(ACTIVITY): In the listing that follows, the range to quote begins at the line that has "def regsGey0 : List" and ends after the line that has "def regsNrg0 : List"; quote it verbatim and add nothing.
━━━ DATA TO PROCESS ━━━
/-- Registers of the ACQ region (R244). -/
def regsAcq0 : List RegFam := [
  ⟨"ACQ_CTRL", 0x0A0000, 0, 1, [⟨0, 4, .rw, .any⟩]⟩,
  ⟨"ACQ_STATUS", 0x0A0008, 0, 1, [⟨0, 4, .ro, .any⟩, ⟨4, 4, .ro, .any⟩, ⟨8, 4, .ro, .any⟩, ⟨12, 1, .rw1c, .any⟩]⟩,
  ⟨"ACQ_FEm_REPAIR", 0x0A0020, 16, 4, [⟨0, 32, .ro, .any⟩]⟩,
  ⟨"ACQ_FEm_DOWN", 0x0A0024, 16, 4, [⟨0, 32, .ro, .any⟩]⟩,
  ⟨"ACQ_FEm_OVR", 0x0A0028, 16, 4, [⟨0, 32, .ro, .any⟩]⟩,
  ⟨"ACQ_FEm_CMDFAIL", 0x0A002C, 16, 4, [⟨0, 32, .ro, .any⟩]⟩,
  ⟨"ACQ_TRIPLEk", 0x0A0100, 4, 16, [⟨0, 6, .rwl, (.within 0 47)⟩, ⟨8, 6, .rwl, (.within 0 47)⟩, ⟨16, 6, .rwl, (.within 0 47)⟩, ⟨31, 1, .rwl, .any⟩]⟩]

/-- Registers of the FLT region (R244). -/
def regsFlt0 : List RegFam := [
  ⟨"FLT_CFG", 0x0A1000, 0, 1, [⟨0, 8, .rwl, (.within 1 100)⟩, ⟨8, 8, .rwl, (.within 1 255)⟩]⟩,
  ⟨"FLT_STATUS", 0x0A1004, 0, 1, [⟨0, 1, .rw1c, .any⟩]⟩,
  ⟨"FLT_CHc", 0x0A1100, 4, 48, [⟨0, 2, .rwl, .any⟩, ⟨2, 1, .rwl, .any⟩, ⟨3, 3, .rwl, (.within 0 5)⟩]⟩,
  ⟨"FLT_CHSTATc", 0x0A1200, 4, 48, [⟨0, 1, .ro, .any⟩, ⟨1, 1, .ro, .any⟩, ⟨2, 1, .ro, .any⟩]⟩]

/-- Registers of the CAL region (R244). -/
def regsCal0 : List RegFam := [
  ⟨"CAL_CTRL", 0x0A2000, 0, 1, [⟨0, 4, .rw, .any⟩]⟩,
  ⟨"CAL_LIM", 0x0A2004, 0, 1, [⟨0, 8, .rwl, (.within 1 255)⟩, ⟨8, 8, .rwl, (.within 1 255)⟩, ⟨16, 8, .rwl, (.within 1 255)⟩, ⟨24, 8, .rwl, (.within 1 255)⟩]⟩,
  ⟨"CAL_STATm", 0x0A2010, 4, 4, [⟨0, 4, .ro, .any⟩, ⟨4, 4, .ro, .any⟩, ⟨8, 1, .ro, .any⟩, ⟨16, 16, .ro, .any⟩]⟩,
  ⟨"CAL_FAULTm", 0x0A2020, 4, 4, [⟨0, 13, .ro, .any⟩]⟩,
  ⟨"CAL_TURNS_LO", 0x0A2040, 0, 1, [⟨0, 32, .ro, .any⟩]⟩,
  ⟨"CAL_TURNS_HI", 0x0A2044, 0, 1, [⟨0, 32, .ro, .any⟩]⟩,
  ⟨"CAL_ABANDON", 0x0A2048, 0, 1, [⟨0, 32, .ro, .any⟩]⟩,
  ⟨"CAL_REFUSED", 0x0A204C, 0, 1, [⟨0, 32, .ro, .any⟩]⟩,
  ⟨"CAL_SMALL", 0x0A2050, 0, 1, [⟨0, 32, .ro, .any⟩]⟩]

/-- Registers of the GEY region (R271). -/
def regsGey0 : List RegFam := [
  ⟨"GEY_CTRL", 0x0B0000, 0, 1, [⟨0, 1, .rw, .any⟩, ⟨1, 1, .rw, .any⟩]⟩,
  ⟨"GEY_CFG", 0x0B0004, 0, 1, [⟨0, 16, .rwl, (.within 16 8192)⟩, ⟨16, 8, .rwl, (.within 1 255)⟩]⟩,
  ⟨"GEY_STATUS", 0x0B0008, 0, 1, [⟨0, 1, .ro, .any⟩, ⟨1, 1, .ro, .any⟩, ⟨2, 1, .ro, .any⟩, ⟨3, 1, .rw1c, .any⟩, ⟨4, 1, .ro, .any⟩, ⟨16, 7, .ro, .any⟩]⟩,
  ⟨"GEY_LC_LO", 0x0B0010, 0, 1, [⟨0, 32, .ro, .any⟩]⟩,
  ⟨"GEY_LC_HI", 0x0B0014, 0, 1, [⟨0, 32, .ro, .any⟩]⟩,
  ⟨"GEY_CHAT_LO", 0x0B0018, 0, 1, [⟨0, 32, .ro, .any⟩]⟩,
  ⟨"GEY_CHAT_HI", 0x0B001C, 0, 1, [⟨0, 32, .ro, .any⟩]⟩,
  ⟨"GEY_RECORDS_LO", 0x0B0020, 0, 1, [⟨0, 32, .ro, .any⟩]⟩,
  ⟨"GEY_RECORDS_HI", 0x0B0024, 0, 1, [⟨0, 32, .ro, .any⟩]⟩,
  ⟨"GEY_MARKS_LO", 0x0B0028, 0, 1, [⟨0, 32, .ro, .any⟩]⟩,
  ⟨"GEY_MARKS_HI", 0x0B002C, 0, 1, [⟨0, 32, .ro, .any⟩]⟩,
  ⟨"GEY_DROP_BLOCKS", 0x0B0030, 0, 1, [⟨0, 32, .ro, .any⟩]⟩,
  ⟨"GEY_MARK_LOST", 0x0B0034, 0, 1, [⟨0, 32, .ro, .any⟩]⟩,
  ⟨"GEY_MISSED", 0x0B0038, 0, 1, [⟨0, 32, .ro, .any⟩]⟩,
  ⟨"GEY_CHATTER", 0x0B003C, 0, 1, [⟨0, 32, .ro, .any⟩]⟩,
  ⟨"GEY_STUCK", 0x0B0040, 0, 1, [⟨0, 32, .ro, .any⟩]⟩]

/-- Registers of the NRG region (R290). -/
def regsNrg0 : List RegFam := [
  ⟨"NRG_CTRL", 0x0B8000, 0, 1, [⟨0, 1, .rw, .any⟩]⟩,
  ⟨"NRG_CFG", 0x0B8004, 0, 1, [⟨0, 8, .rwl, (.within 1 250)⟩, ⟨8, 6, .rwl, (.within 1 60)⟩, ⟨14, 1, .rwl, .any⟩]⟩,
  ⟨"NRG_STATUS", 0x0B8008, 0, 1, [⟨0, 1, .ro, .any⟩, ⟨1, 1, .ro, .any⟩, ⟨2, 1, .rw1c, .any⟩, ⟨3, 1, .rw1c, .any⟩, ⟨16, 16, .ro, .any⟩]⟩,
  ⟨"NRG_INTERVALS", 0x0B800C, 0, 1, [⟨0, 32, .ro, .any⟩]⟩,
  ⟨"NRG_SAVES_LO", 0x0B8010, 0, 1, [⟨0, 32, .ro, .any⟩]⟩,
  ⟨"NRG_SAVES_HI", 0x0B8014, 0, 1, [⟨0, 32, .ro, .any⟩]⟩,
  ⟨"NRG_FINAL_SAVES", 0x0B8018, 0, 1, [⟨0, 32, .ro, .any⟩]⟩,
  ⟨"NRG_PULSEp_CNT", 0x0B8020, 8, 4, [⟨0, 32, .ro, .any⟩]⟩,
  ⟨"NRG_PULSEp_LATE", 0x0B8024, 8, 4, [⟨0, 32, .ro, .any⟩]⟩,
  ⟨"NRG_PTn_STAT", 0x0B8040, 4, 16, [⟨0, 1, .ro, .any⟩, ⟨1, 1, .ro, .any⟩, ⟨2, 1, .ro, .any⟩, ⟨3, 1, .ro, .any⟩, ⟨4, 1, .ro, .any⟩, ⟨5, 1, .ro, .any⟩]⟩]

/-- Registers of the CYC region (R323). -/
def regsCyc0 : List RegFam := [
  ⟨"CYC_CFG", 0x0C0000, 0, 1, [⟨0, 10, .rwl, .any⟩, ⟨10, 1, .rwl, .any⟩, ⟨12, 7, .rwl, (.within 1 100)⟩, ⟨20, 4, .rwl, (.within 1 15)⟩]⟩,
  ⟨"CYC_STATUS", 0x0C0004, 0, 1, [⟨0, 3, .ro, .any⟩, ⟨3, 1, .ro, .any⟩, ⟨4, 2, .ro, .any⟩, ⟨6, 1, .rw1c, .any⟩, ⟨7, 1, .ro, .any⟩, ⟨8, 1, .rw1c, .any⟩, ⟨9, 1, .ro, .any⟩]⟩,
  ⟨"CYC_PROG_ID_LO", 0x0C0008, 0, 1, [⟨0, 32, .ro, .any⟩]⟩,
  ⟨"CYC_PROG_ID_HI", 0x0C000C, 0, 1, [⟨0, 32, .ro, .any⟩]⟩,
  ⟨"CYC_CYCLES_LO", 0x0C0010, 0, 1, [⟨0, 32, .ro, .any⟩]⟩,
  ⟨"CYC_CYCLES_HI", 0x0C0014, 0, 1, [⟨0, 32, .ro, .any⟩]⟩,
  ⟨"CYC_EXEC", 0x0C0018, 0, 1, [⟨0, 16, .ro, .any⟩, ⟨16, 16, .ro, .any⟩]⟩,
  ⟨"CYC_OVERRUN", 0x0C001C, 0, 1, [⟨0, 32, .ro, .any⟩]⟩,
  ⟨"CYC_LOCKSTEP", 0x0C0020, 0, 1, [⟨0, 32, .ro, .any⟩]⟩,
  ⟨"CYC_EXCHANGES", 0x0C0024, 0, 1, [⟨0, 32, .ro, .any⟩]⟩,
  ⟨"CYC_RET_SAVES_LO", 0x0C0028, 0, 1, [⟨0, 32, .ro, .any⟩]⟩,
  ⟨"CYC_RET_SAVES_HI", 0x0C002C, 0, 1, [⟨0, 32, .ro, .any⟩]⟩,
  ⟨"CYC_RET_FAIL", 0x0C0030, 0, 1, [⟨0, 32, .ro, .any⟩]⟩]

/-- Registers of the RIO region (R323). -/
def regsRio0 : List RegFam := [
  ⟨"RIO_CFG", 0x0C1000, 0, 1, [⟨0, 16, .rwl, .any⟩]⟩,
  ⟨"RIO_CTRL", 0x0C1004, 0, 1, [⟨0, 2, .rw, .any⟩]⟩,
  ⟨"RIO_STATUS", 0x0C1008, 0, 1, [⟨0, 1, .rw1c, .any⟩]⟩,
  ⟨"RIO_ONLINE", 0x0C100C, 0, 1, [⟨0, 32, .ro, .any⟩]⟩,
  ⟨"RIO_FAILSAFE", 0x0C1010, 0, 1, [⟨0, 32, .ro, .any⟩]⟩,
  ⟨"RIO_OUT_LATE", 0x0C1014, 0, 1, [⟨0, 32, .ro, .any⟩]⟩,
  ⟨"RIO_REPLY_MISS", 0x0C1018, 0, 1, [⟨0, 32, .ro, .any⟩]⟩,
  ⟨"RIO_REPLY_BAD", 0x0C101C, 0, 1, [⟨0, 32, .ro, .any⟩]⟩,
  ⟨"RIO_CHATTER", 0x0C1020, 0, 1, [⟨0, 32, .ro, .any⟩]⟩,
  ⟨"RIO_STUCK", 0x0C1024, 0, 1, [⟨0, 32, .ro, .any⟩]⟩]

/-- Registers of the SCH region (R351). -/
def regsSch0 : List RegFam := [
  ⟨"SCH_CFG", 0x0D0000, 0, 1, [⟨0, 1, .rwl, .any⟩]⟩,
  ⟨"SCH_STATUS", 0x0D0004, 0, 1, [⟨0, 11, .ro, .any⟩, ⟨11, 1, .rw1c, .any⟩, ⟨16, 10, .ro, .any⟩]⟩,
  ⟨"SCH_MC_LOAD", 0x0D0008, 0, 1, [⟨0, 7, .ro, .any⟩, ⟨7, 1, .ro, .any⟩, ⟨8, 7, .rwl, (.within 51 99)⟩, ⟨16, 7, .rwl, (.within 50 98)⟩]⟩,
  ⟨"SCH_TRACE_CFG", 0x0D000C, 0, 1, [⟨0, 1, .rw, .any⟩, ⟨1, 4, .rw, .any⟩, ⟨5, 3, .rw, .any⟩, ⟨8, 4, .rw, .any⟩, ⟨16, 8, .rwl, (.within 1 255)⟩]⟩,
  ⟨"SCH_DISPATCH_LO", 0x0D0010, 0, 1, [⟨0, 32, .ro, .any⟩]⟩,
  ⟨"SCH_DISPATCH_HI", 0x0D0014, 0, 1, [⟨0, 32, .ro, .any⟩]⟩,
  ⟨"SCH_PREEMPT_LO", 0x0D0018, 0, 1, [⟨0, 32, .ro, .any⟩]⟩,
  ⟨"SCH_PREEMPT_HI", 0x0D001C, 0, 1, [⟨0, 32, .ro, .any⟩]⟩,
  ⟨"SCH_REFUSED", 0x0D0020, 0, 1, [⟨0, 32, .ro, .any⟩]⟩,
  ⟨"SCH_BUDGET", 0x0D0024, 0, 1, [⟨0, 32, .ro, .any⟩]⟩,
  ⟨"SCH_TRACE_LOST", 0x0D0028, 0, 1, [⟨0, 32, .ro, .any⟩]⟩,
  ⟨"SCH_MC_DEFER_LONG", 0x0D002C, 0, 1, [⟨0, 32, .ro, .any⟩]⟩]

/-- Registers of the ENG region (R351). -/
def regsEng0 : List RegFam := [
  ⟨"ENG_CFG", 0x0D1000, 0, 1, [⟨0, 10, .rwl, .any⟩]⟩,
  ⟨"ENG_STATUS", 0x0D1004, 0, 1, [⟨0, 16, .ro, .any⟩, ⟨16, 4, .ro, .any⟩, ⟨20, 4, .ro, .any⟩, ⟨24, 1, .ro, .any⟩, ⟨25, 1, .ro, .any⟩, ⟨26, 2, .ro, .any⟩, ⟨28, 1, .ro, .any⟩]⟩,
  ⟨"ENG_BANK", 0x0D1008, 0, 1, [⟨0, 3, .ro, .any⟩]⟩,
  ⟨"ENG_RETIRED", 0x0D100C, 0, 1, [⟨0, 20, .rws, .any⟩]⟩,
  ⟨"ENG_EXC", 0x0D1010, 0, 1, [⟨0, 32, .ro, .any⟩]⟩,
  ⟨"ENG_RETIRES", 0x0D1014, 0, 1, [⟨0, 32, .ro, .any⟩]⟩,
  ⟨"ENG_SWITCHES", 0x0D1018, 0, 1, [⟨0, 32, .ro, .any⟩]⟩]

/-- Registers of the NET region (R385, R386). -/
def regsNet0 : List RegFam := [
  ⟨"NET_CFG", 0x0E0000, 0, 1, [⟨0, 1, .rwl, .any⟩]⟩,
  ⟨"NET_STATUS", 0x0E0004, 0, 1, [⟨0, 1, .rw1c, .any⟩]⟩,
  ⟨"NET_MDIO", 0x0E0010, 0, 1, [⟨0, 16, .rw, .any⟩, ⟨16, 5, .rw, .any⟩, ⟨21, 5, .rw, .any⟩, ⟨26, 1, .rw, .any⟩, ⟨30, 1, .wo, .any⟩, ⟨31, 1, .ro, .any⟩]⟩,
  ⟨"NET_Pp_CFG", 0x0E0100, 64, 4, [⟨0, 1, .rw, .any⟩, ⟨1, 2, .rwl, .any⟩, ⟨3, 1, .rwl, .any⟩, ⟨4, 2, .rwl, (.within 0 2)⟩, ⟨6, 1, .rwl, .any⟩, ⟨7, 1, .rwl, .any⟩, ⟨8, 2, .rwl, .any⟩, ⟨10, 1, .rwl, .any⟩, ⟨11, 1, .rwl, .any⟩, ⟨12, 1, .rwl, .any⟩, ⟨13, 1, .rwl, .any⟩]⟩,
  ⟨"NET_Pp_FRAME", 0x0E0104, 64, 4, [⟨0, 14, .rwl, (.within 1518 9022)⟩]⟩,
  ⟨"NET_Pp_MAC_LO", 0x0E0108, 64, 4, [⟨0, 32, .rwl, .any⟩]⟩,
  ⟨"NET_Pp_MAC_HI", 0x0E010C, 64, 4, [⟨0, 16, .rwl, .any⟩]⟩,
  ⟨"NET_Pp_STATUS", 0x0E0110, 64, 4, [⟨0, 1, .ro, .any⟩, ⟨1, 1, .ro, .any⟩, ⟨2, 2, .ro, .any⟩, ⟨4, 1, .ro, .any⟩, ⟨5, 1, .ro, .any⟩, ⟨6, 1, .ro, .any⟩, ⟨7, 1, .ro, .any⟩, ⟨8, 1, .ro, .any⟩, ⟨9, 1, .ro, .any⟩, ⟨10, 1, .ro, .any⟩, ⟨11, 1, .ro, .any⟩, ⟨12, 1, .ro, .any⟩, ⟨13, 1, .ro, .any⟩, ⟨16, 8, .ro, .any⟩]⟩,
  ⟨"NET_FLD_CFG", 0x0E0200, 0, 1, [⟨0, 2, .rw, .any⟩]⟩,
  ⟨"NET_FLDn_MAC_LO", 0x0E0208, 8, 2, [⟨0, 32, .rwl, .any⟩]⟩,
  ⟨"NET_FLDn_MAC_HI", 0x0E020C, 8, 2, [⟨0, 16, .rwl, .any⟩]⟩,
  ⟨"NET_Pp_RX_FRAMES_LO", 0x0E1000, 256, 4, [⟨0, 32, .ro, .any⟩]⟩,
  ⟨"NET_Pp_RX_FRAMES_HI", 0x0E1004, 256, 4, [⟨0, 32, .ro, .any⟩]⟩,
  ⟨"NET_Pp_RX_BYTES_LO", 0x0E1008, 256, 4, [⟨0, 32, .ro, .any⟩]⟩,
  ⟨"NET_Pp_RX_BYTES_HI", 0x0E100C, 256, 4, [⟨0, 32, .ro, .any⟩]⟩,
  ⟨"NET_Pp_TX_FRAMES_LO", 0x0E1010, 256, 4, [⟨0, 32, .ro, .any⟩]⟩,
  ⟨"NET_Pp_TX_FRAMES_HI", 0x0E1014, 256, 4, [⟨0, 32, .ro, .any⟩]⟩,
  ⟨"NET_Pp_TX_BYTES_LO", 0x0E1018, 256, 4, [⟨0, 32, .ro, .any⟩]⟩,
  ⟨"NET_Pp_TX_BYTES_HI", 0x0E101C, 256, 4, [⟨0, 32, .ro, .any⟩]⟩,
  ⟨"NET_Pp_RX_FCS_ERR", 0x0E1020, 256, 4, [⟨0, 32, .ro, .any⟩]⟩]

/-- Registers of the NET region (R386). -/
def regsNet1 : List RegFam := [
  ⟨"NET_Pp_RX_SIZE_ERR", 0x0E1024, 256, 4, [⟨0, 32, .ro, .any⟩]⟩,
  ⟨"NET_Pp_RX_PCS_ERR", 0x0E1028, 256, 4, [⟨0, 32, .ro, .any⟩]⟩,
  ⟨"NET_Pp_RX_FILT_DROP", 0x0E102C, 256, 4, [⟨0, 32, .ro, .any⟩]⟩,
  ⟨"NET_Pp_RX_CSUM_ERR", 0x0E1030, 256, 4, [⟨0, 32, .ro, .any⟩]⟩,
  ⟨"NET_Pp_RX_ING_OFF", 0x0E1034, 256, 4, [⟨0, 32, .ro, .any⟩]⟩,
  ⟨"NET_Pp_RX_UNCLAIMED", 0x0E1038, 256, 4, [⟨0, 32, .ro, .any⟩]⟩,
  ⟨"NET_Pp_RX_SMD_ERR", 0x0E103C, 256, 4, [⟨0, 32, .ro, .any⟩]⟩,
  ⟨"NET_Pp_RX_MACSEC_ERR", 0x0E1040, 256, 4, [⟨0, 32, .ro, .any⟩]⟩,
  ⟨"NET_Pp_RX_PAUSE", 0x0E1044, 256, 4, [⟨0, 32, .ro, .any⟩]⟩,
  ⟨"NET_Pp_TX_EXPRESS", 0x0E1048, 256, 4, [⟨0, 32, .ro, .any⟩]⟩,
  ⟨"NET_Pp_TX_PREEMPT", 0x0E104C, 256, 4, [⟨0, 32, .ro, .any⟩]⟩,
  ⟨"NET_Pp_TX_DROP", 0x0E1050, 256, 4, [⟨0, 32, .ro, .any⟩]⟩,
  ⟨"NET_Pp_TX_Q_LOST", 0x0E1054, 256, 4, [⟨0, 32, .ro, .any⟩]⟩,
  ⟨"NET_Pp_TX_PAUSED_US", 0x0E1058, 256, 4, [⟨0, 32, .ro, .any⟩]⟩,
  ⟨"NET_Pp_FEC_CORR", 0x0E105C, 256, 4, [⟨0, 32, .ro, .any⟩]⟩,
  ⟨"NET_Pp_FEC_UNCORR", 0x0E1060, 256, 4, [⟨0, 32, .ro, .any⟩]⟩,
  ⟨"NET_Pp_LINK_DOWN", 0x0E1064, 256, 4, [⟨0, 32, .ro, .any⟩]⟩,
  ⟨"NET_FLDn_TX_FRAMES", 0x0E1800, 64, 2, [⟨0, 32, .ro, .any⟩]⟩,
  ⟨"NET_FLDn_RX_FRAMES", 0x0E1804, 64, 2, [⟨0, 32, .ro, .any⟩]⟩,
  ⟨"NET_FLDn_COLLISIONS", 0x0E1808, 64, 2, [⟨0, 32, .ro, .any⟩]⟩]

/-- Registers of the NET region (R386). -/
def regsNet2 : List RegFam := [
  ⟨"NET_FLDn_LATE_COLL", 0x0E180C, 64, 2, [⟨0, 32, .ro, .any⟩]⟩,
  ⟨"NET_FLDn_EXCESS_COLL", 0x0E1810, 64, 2, [⟨0, 32, .ro, .any⟩]⟩,
  ⟨"NET_FLDn_DEFERRALS", 0x0E1814, 64, 2, [⟨0, 32, .ro, .any⟩]⟩,
  ⟨"NET_FLDn_RX_FCS_ERR", 0x0E1818, 64, 2, [⟨0, 32, .ro, .any⟩]⟩,
  ⟨"NET_FLDn_RX_FILT_DROP", 0x0E181C, 64, 2, [⟨0, 32, .ro, .any⟩]⟩]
━━━
(ANSWER TO THIS PROBLEM):
def regsGey0 : List RegFam := [
  ⟨"GEY_CTRL", 0x0B0000, 0, 1, [⟨0, 1, .rw, .any⟩, ⟨1, 1, .rw, .any⟩]⟩,
  ⟨"GEY_CFG", 0x0B0004, 0, 1, [⟨0, 16, .rwl, (.within 16 8192)⟩, ⟨16, 8, .rwl, (.within 1 255)⟩]⟩,
  ⟨"GEY_STATUS", 0x0B0008, 0, 1, [⟨0, 1, .ro, .any⟩, ⟨1, 1, .ro, .any⟩, ⟨2, 1, .ro, .any⟩, ⟨3, 1, .rw1c, .any⟩, ⟨4, 1, .ro, .any⟩, ⟨16, 7, .ro, .any⟩]⟩,
  ⟨"GEY_LC_LO", 0x0B0010, 0, 1, [⟨0, 32, .ro, .any⟩]⟩,
  ⟨"GEY_LC_HI", 0x0B0014, 0, 1, [⟨0, 32, .ro, .any⟩]⟩,
  ⟨"GEY_CHAT_LO", 0x0B0018, 0, 1, [⟨0, 32, .ro, .any⟩]⟩,
  ⟨"GEY_CHAT_HI", 0x0B001C, 0, 1, [⟨0, 32, .ro, .any⟩]⟩,
  ⟨"GEY_RECORDS_LO", 0x0B0020, 0, 1, [⟨0, 32, .ro, .any⟩]⟩,
  ⟨"GEY_RECORDS_HI", 0x0B0024, 0, 1, [⟨0, 32, .ro, .any⟩]⟩,
  ⟨"GEY_MARKS_LO", 0x0B0028, 0, 1, [⟨0, 32, .ro, .any⟩]⟩,
  ⟨"GEY_MARKS_HI", 0x0B002C, 0, 1, [⟨0, 32, .ro, .any⟩]⟩,
  ⟨"GEY_DROP_BLOCKS", 0x0B0030, 0, 1, [⟨0, 32, .ro, .any⟩]⟩,
  ⟨"GEY_MARK_LOST", 0x0B0034, 0, 1, [⟨0, 32, .ro, .any⟩]⟩,
  ⟨"GEY_MISSED", 0x0B0038, 0, 1, [⟨0, 32, .ro, .any⟩]⟩,
  ⟨"GEY_CHATTER", 0x0B003C, 0, 1, [⟨0, 32, .ro, .any⟩]⟩,
  ⟨"GEY_STUCK", 0x0B0040, 0, 1, [⟨0, 32, .ro, .any⟩]⟩]

/-- Registers of the NRG region (R290). -/
def regsNrg0 : List RegFam := [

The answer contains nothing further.